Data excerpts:
----------

/-- Two instances configured with equal staging values hold equal specs and tables and give equal REG and digests,
whatever else they hold (20_memory.md R89, 40_table_builder.md R136). It holds of the command in flight and, by the
model's own convention (log 3), on an idle machine. -/
def Obligations.EqualSpecsGiveEqualTables : Prop :=
  ∀ (s s' t t' : State) (snap snap' : Snap), Carried 0x01#8 0#8 snap s → Carried 0x01#8 0#8 snap' s' →
    snap.spec = snap'.spec → widthLegal snap.spec.ctrl.width = true →
    exec .config s = .next t → exec .config s' = .next t' →
    t.act = t'.act ∧ t.table = t'.table ∧ t.reg = t'.reg ∧ t.count = t'.count ∧
    t.status.ready = t'.status.ready ∧ t.regValue .digest = t'.regValue .digest

/-- The host's assembly (30_encoding.md R113, R114): ISSUE is the legal command word written to CMD, then WAIT, and the
assembler refuses any other argument; WAIT reads STATUS once a cycle, exactly, and is done when it reads BUSY = 0; every
other statement stands for its bus requests in order; EXPECT reads the register, and the host stops with failure if the
value is not the one given. That WAIT and EXPECT are statements of the host, one read a cycle, is the model's convention
(log 12). -/
def Obligations.HostStatementsRun : Prop :=
  (∀ (i : Instr) (v : Word), encode i = .command v → WellFormed i →
    assemble (.issue i) = some [.request 0xB018#16 v, .wait]) ∧
  (∀ (i : Instr) (v : Word), encode i = .command v → ¬ WellFormed i → assemble (.issue i) = none) ∧
  (∀ (s : State) (r : RegName) (val : Word) (rest : List HostStmt), s.due = none →
    s.todo = .expect r.offset val :: rest → s.tick.readUnspecified r = false →
    ∃ t, step s = .next t ∧ t.responses = .read (s.tick.regValue r) :: s.responses ∧
      (s.tick.regValue r = val → t.todo = rest ∧ t.hostFailed = s.hostFailed) ∧
      (s.tick.regValue r ≠ val → t.todo = [] ∧ t.hostFailed = true)) ∧
  (∀ (s : State) (rest : List HostStmt), s.due = none → s.todo = .wait :: rest →
      step s = .next { s.tick with
        todo := if s.busy then s.todo else rest
        responses := .read s.statusWord :: s.responses }) ∧
  (∀ (r : RegName) (x : Word),
    assemble (.rd r) = some [.request (0x3000#16 ||| r.offset.setWidth 16) 0#64] ∧
    assemble (.wr r x) = some [.request (0xB000#16 ||| r.offset.setWidth 16) x] ∧
    assemble (.cmdw x) = some [.request 0xB018#16 x] ∧ assemble (.expect r x) = some [.expect r.offset x]) ∧
  (∀ (i : Instr) (v : Word), encode i = .command v → WellFormed i → assemble (.cmd i) = some [.request 0xB018#16 v]) ∧
  (∀ (x : Word) (n p : Byte), n.toNat ≤ 8 → p.toNat ≤ 1 →
    assemble (.feed x n) = some [.request 0xB048#16 x, .request 0xB018#16 (commandWord 0x03#8 n), .wait] ∧
    assemble (.preset p) =
      some [.request 0xB018#16 (commandWord 0x08#8 p), .wait, .request 0xB018#16 0x1#64, .wait]) ∧
  (∀ (a b : Asm) (k : Nat) (l m : List HostStmt), assemble a = some l → assemble b = some m →
    assemble .skip = some [] ∧ assemble .wait = some [.wait] ∧ assemble (.seq a b) = some (l ++ m) ∧
    assemble (.loop 0 a) = some [] ∧ assemble (.loop (k + 1) a) = (assemble (.loop k a)).map (l ++ ·))
end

----------

# [EXERCISE OBJECTIVE]
Reproduce, character for character, only the lines of the preceding data that start at the line with "(∀ (s : State) (rest" and end at the line with "(∀ (x : Word)", both included.

# [RESPONSE TO THE TASK]
  (∀ (s : State) (rest : List HostStmt), s.due = none → s.todo = .wait :: rest →
      step s = .next { s.tick with
        todo := if s.busy then s.todo else rest
        responses := .read s.statusWord :: s.responses }) ∧
  (∀ (r : RegName) (x : Word),
    assemble (.rd r) = some [.request (0x3000#16 ||| r.offset.setWidth 16) 0#64] ∧
    assemble (.wr r x) = some [.request (0xB000#16 ||| r.offset.setWidth 16) x] ∧
    assemble (.cmdw x) = some [.request 0xB018#16 x] ∧ assemble (.expect r x) = some [.expect r.offset x]) ∧
  (∀ (i : Instr) (v : Word), encode i = .command v → WellFormed i → assemble (.cmd i) = some [.request 0xB018#16 v]) ∧
  (∀ (x : Word) (n p : Byte), n.toNat ≤ 8 → p.toNat ≤ 1 →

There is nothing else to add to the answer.